Майечка была бесподобна! Губки капризно поджаты, а в глазах изумрудные искорки, напрочь перечеркивающие любые мысли о недовольстве их обладательницы.

– Мои «виртуальные измерения», как ты их называешь, приносят вполне реальные доходы, – парировал Алексей. – И я в очередной раз прошу тебя не называть меня Лешиком. Мне это не нравится!

– Зато мне очень даже нравится! – смеясь, произнесла Майечка.

– Железная логика – истинно женская. – Алексей сгреб Майечку в охапку и усадил к себе на колени.

Майечка начала притворно вырываться, всем своим видом показывая недовольство, но изумрудные искорки по-прежнему говорили об обратном. «В наших отношениях уже появились свои ритуалы», – мельком подумал Алексей и понес Майечку в спальню.

***

Майским утром Карагодин вышел на крыльцо своего подъезда. Вовсю светило солнце. По старой привычке Петр Семенович приостановился, вдохнул весеннего воздуха, огляделся по сторонам и, дважды шаркнув правой ногой о ступеньку, не спеша побрел к автобусной остановке. Автомобили Карагодин игнорировал принципиально. Еще с советских времен у него осталось стойкое убеждение, что личный автотранспорт – только для бездельников, протирающих штаны в никому не нужных конторах. Себя Карагодин, естественно, к таким не относил. И хотя в настоящее время статус его существенно понизился, Петра Семеновича это ничуть не смущало. Да и почему, собственно, его должно было что-то смущать? Он по-прежнему оставался высококлассным специалистом в своей области. Именно по этой причине он и находился сейчас на пути к автобусной остановке.

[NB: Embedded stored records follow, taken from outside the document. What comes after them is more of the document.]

-- ==== Sys2Proof/Tests/Slice0.lean ====
section
/-! SUPPORT. Sys2Proof/Tests/Slice0.lean: the checks of well-formedness, words written out from the spec's encodings, single steps, and for each
statement of the Obligations file states and operands that meet its hypotheses. Expected values come from the spec's rules, by hand. -/

open Sys2Proof Sys2Proof.Machine

-- One theorem after another: together they would want more memory than a machine has.
set_option Elab.async false

namespace Sys2Proof.Tests

/-- Module 0 brought up, one ready thread of class 3 at level S of the root region, at address 0x100000. -/
def demo : State := (State.reset.hosted 0).upd fun a => { a with level := 1 }
/-- The firmware of the Keywright of F0 on module 0, at level K. -/
def firmware : State := State.reset.hosted 8
/-- Registers written. -/
def withX (s : State) (l : List (Nat × Word)) : State := l.foldl (fun s p => s.setX (BitVec.ofNat 5 p.1) p.2) s
/-- Doublewords written in memory. -/
def withM (s : State) (l : List (Nat × Nat)) : State := l.foldl (fun s p => s.poke 0 p.1 (natBytes 8 p.2)) s
/-- A header of one halfword without a wait marker. -/
def h1 : Hdr := ⟨false, 1⟩
/-- A B field with one IMM word. -/
def im (n : Nat) : RegImm := .imm ⟨[BitVec.ofNat 8 (n / 32)], BitVec.ofNat 5 n⟩
/-- An immediate of one IMM word. -/
def img (n : Nat) : Imm := ⟨[BitVec.ofNat 8 (n / 32)], BitVec.ofNat 5 n⟩
/-- The state after an instruction. -/
def after (i : Instr) (s : State) : State := match exec i s with | .next t => t | _ => s
/-- A later time. -/
def later (s : State) (ns : Nat) : State := { s with now := s.now + ns }
/-- A later cycle of core 0. -/
def ticked (s : State) (n : Nat) : State := s.addCycles ⟨0, 0, 0⟩ n

/-! ### The checks of `Instr.wf`: an ill-formed term for each, and a well-formed one beside it -/

/-- A header of two halfwords. -/
def h2 : Hdr := ⟨false, 2⟩
/-- A header of three halfwords. -/
def h3 : Hdr := ⟨false, 3⟩
/-- A MASK payload. -/
def mk (spec zero : Bool) (p : Reg4) : Option Mask := some ⟨spec, zero, false, p⟩

theorem test_wf_accepts : ∀ i ∈ [Instr.add h1 ⟨1, .reg 2, none⟩, .add h2 ⟨1, .reg 2, none⟩, .mul ⟨true, 3⟩ ⟨1, im 64, some ⟨0, 4⟩⟩,
    .vadd h3 ⟨1, .reg 2, none, mk false true 11⟩, .vfadd h3 ⟨1, .reg 2, none, mk true false 15⟩, .kld h2 ⟨15, .reg 4, none, none⟩,
    .cpykGet h3 ⟨1, 2, ⟨0, 29⟩⟩, .hset h3 ⟨.reg 4, some ⟨0, 5⟩⟩], i.wf = true := by decide

theorem test_wf_refuses_a_wrong_length : ∀ i ∈ [Instr.add ⟨false, 0⟩ ⟨1, .reg 2, none⟩, .add h3 ⟨1, .reg 2, none⟩, .mulh h1 ⟨1, .reg 2, none⟩,
    .mulh h3 ⟨1, .reg 2, none⟩, .add ⟨false, 6⟩ ⟨1, im 1, some ⟨0, 5⟩⟩, .mulh h2 ⟨1, im 1, none⟩, .hret h1, .rett h3, .vperm h2 ⟨1, .reg 2, some ⟨0, 3⟩, none⟩],
    i.wf = false := by decide

theorem test_wf_refuses_too_few_or_too_many_immediate_words : ∀ i ∈ [Instr.add h1 ⟨1, .imm ⟨[], 3⟩, none⟩,
    .add ⟨false, 5⟩ ⟨1, .imm ⟨[0, 0, 0, 0], 3⟩, none⟩, .li ⟨false, 6⟩ ⟨1, ⟨[0, 0, 0, 0, 0], 1⟩⟩, .la h1 ⟨1, ⟨[], 1⟩⟩, .beq h1 ⟨1, 2, []⟩, .jal h1 ⟨1, []⟩,
    .cpy ⟨false, 6⟩ ⟨1, .imm ⟨[0, 0, 0], 1⟩, ⟨0, 2⟩⟩, .hclr ⟨false, 4⟩ ⟨.imm ⟨[0, 0], 1⟩, none⟩, .pstateSet ⟨false, 4⟩ ⟨1, .imm ⟨[0, 0], 1⟩⟩,
    .mclr ⟨false, 4⟩ ⟨1, ⟨[0, 0], 1⟩⟩, .vcmp ⟨false, 5⟩ ⟨1, ⟨[0, 0], 1⟩, ⟨0, 1⟩, none⟩, .sattr ⟨false, 6⟩ ⟨0, ⟨[0, 0, 0, 0], 1⟩⟩], i.wf = false := by decide

theorem test_wf_refuses_an_immediate_out_of_its_range : ∀ i ∈ [Instr.sll h2 ⟨1, im 64, none⟩, .sra h2 ⟨1, .imm ⟨[0xFF], 31⟩, none⟩,
    .rotl h3 ⟨1, im 64, none⟩, .vsll h3 ⟨1, im 32, none, none⟩, .vsra ⟨false, 4⟩ ⟨1, im 8, some ⟨2, 0⟩, none⟩, .lhi ⟨false, 5⟩ ⟨1, ⟨[0x08, 0, 0, 0], 0⟩⟩,
    .cpy ⟨false, 4⟩ ⟨1, .imm ⟨[0xFF], 31⟩, ⟨0, 2⟩⟩, .rdtime h2 ⟨1, ⟨[], 2⟩⟩, .sqfree h2 ⟨1, ⟨[], 2⟩⟩, .sattr h2 ⟨0, ⟨[], 31⟩⟩, .hclr h3 ⟨im 256, none⟩,
    .brk ⟨false, 6⟩ ⟨⟨[0, 0, 0, 0, 0], 0⟩⟩], i.wf = false := by decide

Здесь было немноголюдно. Прыщавый юнец в спортивной куртке, с потертым, явно пережившим свои лучшие годы рюкзаком, надетым на оба плеча, стоял, облокотившись на подпорку остановки. Две пожилые дамы, одетые довольно скромно, но с претензией на элегантность, обсуждали извечные проблемы неудовлетворительной работы транспорта. Да стройная, довольно симпатичная, молодая, но очень печальная женщина. На нее Петр Семенович обратил особое внимание. Было в ее лице что-то такое, что заставляло снова и снова возвращать к нему взгляд. Несмотря на теплую погоду, на женщине было надето светло-лимонное драповое пальто с контрастными вставками черного цвета. Ворот пальто был застегнут наглухо. Из-под ворота выглядывал веселый разноцветный шелковый шарфик. Завершали ансамбль черные лаковые полуботинки на шпильках и такого же цвета сумочка. В руках женщина держала увесистый пакет. По всей видимости, держать пакет было не совсем удобно, так как женщина прижимала его двумя руками к груди. Время от времени пакет съезжал под своим весом, и женщина перехватывала его повыше, боясь выронить.

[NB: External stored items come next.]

-- ==== Sys2Proof/Machine/Joystick.lean ====
section
/-! DEFINITION. AXIS (43_joystick.md). -/

namespace Sys2Proof.Machine

/-- `CheckZonesIndex(z)` if the descriptor conditions (R180): `none` for an axis that does not. -/
def axisZones (s : State) (d : AxisDesc) : Except Stop (Option ConditioningZones) :=
  if d.cond then do return some (← checkZonesIndex s d.z.toNat) else .ok none

/-- `CheckZonesPair(z)` and `CheckZonesFit(z, 0)` if the descriptor conditions (R180). -/
def checkAxisZones (d : AxisDesc) : Option ConditioningZones → Except Stop Unit
  | some c => do
    checkZonesPair d.z.toNat c
    checkZonesFit d.z.toNat c nativeRange
  | none => .ok ()

/-- The conditioned value, or the raw one (R180). -/
def axisValue (raw : Int) : Option ConditioningZones → Int
  | some c => condition raw c.dz.toNat c.mz.toNat nativeRange.max.toInt
  | none => raw

/-- AXIS (R180): every check, then decode, condition and translate from the native range. -/
def execAxis (a rt : Nat) (s : State) : Host.Outcome State Fault Refusal :=
  finish (encode (.axis a rt)) s do
    let d ← requireEntry (axisEntry s a) .axisIndex a
    let t ← checkRangeIndex s rt
    let lo := d.lo.toNat
    let hi := d.hi.toNat
    let l ← checkSpecIndex s lo
    let h ← checkSpecIndex s hi
    let c ← axisZones s d
    checkReport s
    checkSpecLayout s lo l
    checkSpecLayout s hi h
    checkDistinct lo l h
    checkRange rt t
    checkAxisZones d c
    let raw ← sShort s l h
    return toWord (xlatInt s.cfg.xlatArith (axisValue raw c) nativeRange t)

end Sys2Proof.Machine
end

Наконец автобус подошел, и дамы засуетились, стараясь угадать, где окажутся открытые двери, чтобы оказаться возле них непременно первыми. Первым оказался прыщавый юнец, и дамы, шумно выражая свое недовольство воспитанием современной молодежи, погрузились в автобус следом за юнцом. В какой-то момент Карагодину показалось, что молодая печальная женщина двинется вслед за дамами, и он даже решил пропустить ее вперед, но, поколебавшись, женщина никуда не пошла, а Петру Семеновичу пришлось сесть в автобус вслед за дамами. Двери закрылись, автобус тронулся, а молодая печальная женщина так и осталась стоять, чуть подавшись по направлению к транспорту.

Еще какое-то время Карагодин провожал глазами одинокую фигуру, стоящую на остановке, затем прошел в конец автобуса и занял свободное место. Путь предстоял неблизкий. Петр Семенович смотрел в окно и наслаждался видом весеннего пробуждения природы, звонким щебетанием птиц, веселой перекличкой трамвайных звонков. Настроение было – лучше не придумаешь!

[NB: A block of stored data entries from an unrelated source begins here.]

-- ==== Sys2Proof/Laws/State.lean ====
section
/-! SUPPORT. One lemma per field per setter, and per field for RESET, so that no proof unfolds a record update. -/

namespace Sys2Proof.Machine

@[simp] theorem setSpec_cfg (s : State) (t : List (Nat × ButtonSpec)) : (setSpec s t).cfg = s.cfg := rfl
@[simp] theorem setSpec_spec (s : State) (t : List (Nat × ButtonSpec)) : (setSpec s t).spec = t := rfl
@[simp] theorem setSpec_zones (s : State) (t : List (Nat × ButtonSpec)) : (setSpec s t).zones = s.zones := rfl
@[simp] theorem setSpec_ranges (s : State) (t : List (Nat × ButtonSpec)) : (setSpec s t).ranges = s.ranges := rfl
@[simp] theorem setSpec_axes (s : State) (t : List (Nat × ButtonSpec)) : (setSpec s t).axes = s.axes := rfl
@[simp] theorem setSpec_rpt (s : State) (t : List (Nat × ButtonSpec)) : (setSpec s t).rpt = s.rpt := rfl
@[simp] theorem setSpec_rptV (s : State) (t : List (Nat × ButtonSpec)) : (setSpec s t).rptV = s.rptV := rfl
@[simp] theorem setSpec_res (s : State) (t : List (Nat × ButtonSpec)) : (setSpec s t).res = s.res := rfl
@[simp] theorem setSpec_arg (s : State) (t : List (Nat × ButtonSpec)) : (setSpec s t).arg = s.arg := rfl
@[simp] theorem setSpec_cfgLocked (s : State) (t : List (Nat × ButtonSpec)) : (setSpec s t).cfgLocked = s.cfgLocked := rfl
@[simp] theorem setSpec_fault (s : State) (t : List (Nat × ButtonSpec)) : (setSpec s t).fault = s.fault := rfl
@[simp] theorem setSpec_faultCode (s : State) (t : List (Nat × ButtonSpec)) : (setSpec s t).faultCode = s.faultCode := rfl
@[simp] theorem setSpec_faultInfo (s : State) (t : List (Nat × ButtonSpec)) : (setSpec s t).faultInfo = s.faultInfo := rfl
@[simp] theorem setSpec_faultSrc (s : State) (t : List (Nat × ButtonSpec)) : (setSpec s t).faultSrc = s.faultSrc := rfl
@[simp] theorem setSpec_faultCmd (s : State) (t : List (Nat × ButtonSpec)) : (setSpec s t).faultCmd = s.faultCmd := rfl
@[simp] theorem setSpec_script (s : State) (t : List (Nat × ButtonSpec)) : (setSpec s t).script = s.script := rfl
@[simp] theorem setSpec_replies (s : State) (t : List (Nat × ButtonSpec)) : (setSpec s t).replies = s.replies := rfl

@[simp] theorem setZones_cfg (s : State) (t : List (Nat × ConditioningZones)) : (setZones s t).cfg = s.cfg := rfl
@[simp] theorem setZones_spec (s : State) (t : List (Nat × ConditioningZones)) : (setZones s t).spec = s.spec := rfl
@[simp] theorem setZones_zones (s : State) (t : List (Nat × ConditioningZones)) : (setZones s t).zones = t := rfl
@[simp] theorem setZones_ranges (s : State) (t : List (Nat × ConditioningZones)) : (setZones s t).ranges = s.ranges := rfl
@[simp] theorem setZones_axes (s : State) (t : List (Nat × ConditioningZones)) : (setZones s t).axes = s.axes := rfl
@[simp] theorem setZones_rpt (s : State) (t : List (Nat × ConditioningZones)) : (setZones s t).rpt = s.rpt := rfl
@[simp] theorem setZones_rptV (s : State) (t : List (Nat × ConditioningZones)) : (setZones s t).rptV = s.rptV := rfl
@[simp] theorem setZones_res (s : State) (t : List (Nat × ConditioningZones)) : (setZones s t).res = s.res := rfl
@[simp] theorem setZones_arg (s : State) (t : List (Nat × ConditioningZones)) : (setZones s t).arg = s.arg := rfl
@[simp] theorem setZones_cfgLocked (s : State) (t : List (Nat × ConditioningZones)) : (setZones s t).cfgLocked = s.cfgLocked := rfl
@[simp] theorem setZones_fault (s : State) (t : List (Nat × ConditioningZones)) : (setZones s t).fault = s.fault := rfl
@[simp] theorem setZones_faultCode (s : State) (t : List (Nat × ConditioningZones)) : (setZones s t).faultCode = s.faultCode := rfl
@[simp] theorem setZones_faultInfo (s : State) (t : List (Nat × ConditioningZones)) : (setZones s t).faultInfo = s.faultInfo := rfl
@[simp] theorem setZones_faultSrc (s : State) (t : List (Nat × ConditioningZones)) : (setZones s t).faultSrc = s.faultSrc := rfl
@[simp] theorem setZones_faultCmd (s : State) (t : List (Nat × ConditioningZones)) : (setZones s t).faultCmd = s.faultCmd := rfl
@[simp] theorem setZones_script (s : State) (t : List (Nat × ConditioningZones)) : (setZones s t).script = s.script := rfl
@[simp] theorem setZones_replies (s : State) (t : List (Nat × ConditioningZones)) : (setZones s t).replies = s.replies := rfl

@[simp] theorem setRanges_cfg (s : State) (t : List (Nat × AxisRange)) : (setRanges s t).cfg = s.cfg := rfl
@[simp] theorem setRanges_spec (s : State) (t : List (Nat × AxisRange)) : (setRanges s t).spec = s.spec := rfl
@[simp] theorem setRanges_zones (s : State) (t : List (Nat × AxisRange)) : (setRanges s t).zones = s.zones := rfl
@[simp] theorem setRanges_ranges (s : State) (t : List (Nat × AxisRange)) : (setRanges s t).ranges = t := rfl
@[simp] theorem setRanges_axes (s : State) (t : List (Nat × AxisRange)) : (setRanges s t).axes = s.axes := rfl
@[simp] theorem setRanges_rpt (s : State) (t : List (Nat × AxisRange)) : (setRanges s t).rpt = s.rpt := rfl
@[simp] theorem setRanges_rptV (s : State) (t : List (Nat × AxisRange)) : (setRanges s t).rptV = s.rptV := rfl
@[simp] theorem setRanges_res (s : State) (t : List (Nat × AxisRange)) : (setRanges s t).res = s.res := rfl
@[simp] theorem setRanges_arg (s : State) (t : List (Nat × AxisRange)) : (setRanges s t).arg = s.arg := rfl
@[simp] theorem setRanges_cfgLocked (s : State) (t : List (Nat × AxisRange)) : (setRanges s t).cfgLocked = s.cfgLocked := rfl
@[simp] theorem setRanges_fault (s : State) (t : List (Nat × AxisRange)) : (setRanges s t).fault = s.fault := rfl
@[simp] theorem setRanges_faultCode (s : State) (t : List (Nat × AxisRange)) : (setRanges s t).faultCode = s.faultCode := rfl
@[simp] theorem setRanges_faultInfo (s : State) (t : List (Nat × AxisRange)) : (setRanges s t).faultInfo = s.faultInfo := rfl
@[simp] theorem setRanges_faultSrc (s : State) (t : List (Nat × AxisRange)) : (setRanges s t).faultSrc = s.faultSrc := rfl
@[simp] theorem setRanges_faultCmd (s : State) (t : List (Nat × AxisRange)) : (setRanges s t).faultCmd = s.faultCmd := rfl
@[simp] theorem setRanges_script (s : State) (t : List (Nat × AxisRange)) : (setRanges s t).script = s.script := rfl
@[simp] theorem setRanges_replies (s : State) (t : List (Nat × AxisRange)) : (setRanges s t).replies = s.replies := rfl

Зазвонил телефон. Петр Семенович вздохнул, сожалея о том, что внезапный звонок так бестактно спугнул его сентиментальное настроение. Конечно, это была Майечка! Майечка, молоденькая, не в меру общительная девушка, была стихийным бедствием, обрушившимся три месяца назад на степенное заведение, в котором трудился Карагодин. По необъяснимой причине Майечка тут же решила, что каждый член их небольшого коллектива автоматически становится ее лучшим другом, а она, Майечка, назначается ответственной за доведение любой мало-мальски свежей информации до каждого члена коллектива в самые кратчайшие сроки. Каким образом Майечка обзавелась телефонами всех своих новых коллег, для Петра Семеновича оставалось тайной, но к утру следующего рабочего дня Майечка успела обзвонить добрую половину коллектива. Карагодин обреченно поднес трубку к уху, в его уши полилось жизнерадостное щебетание.

– Петр Семенович, вы где? Каталоги новых экспонатов все еще не пришли. Зоя Александровна телефон оборвала, да все без толку. А Алик опять проспал… В Южном зале ремонтники лепнину поуродовали, не знаю даже, можно ли ее восстановить будет… Шляпин грозится гастарбайтеров нанять, если бюджет в ближайшие дни денег не выделит. А те тогда такого тут натворят!!! Зоя Александровна со Шляпиным даже…

– Майечка, все – через полчаса, – не дав договорить девушке, произнес Карагодин и отключился.

***

Когда у капитана Скворцова, молодого тридцатипятилетнего холостяка, выдавалось свободное время, всем доступным развлечениям он предпочитал шахматы. Единственная, по его мнению, интеллектуальная игра, которая дает возможность одновременно справиться с мозговым напряжением трудовых будней и тренировать мыслительные способности. При удачном стечении обстоятельств капитан посещал местный шахматный клуб, в котором всегда можно было найти более или менее приличного партнера для игры. Если же такой возможности не было, то ему приходилось довольствоваться собой в качестве противника по шахматной партии.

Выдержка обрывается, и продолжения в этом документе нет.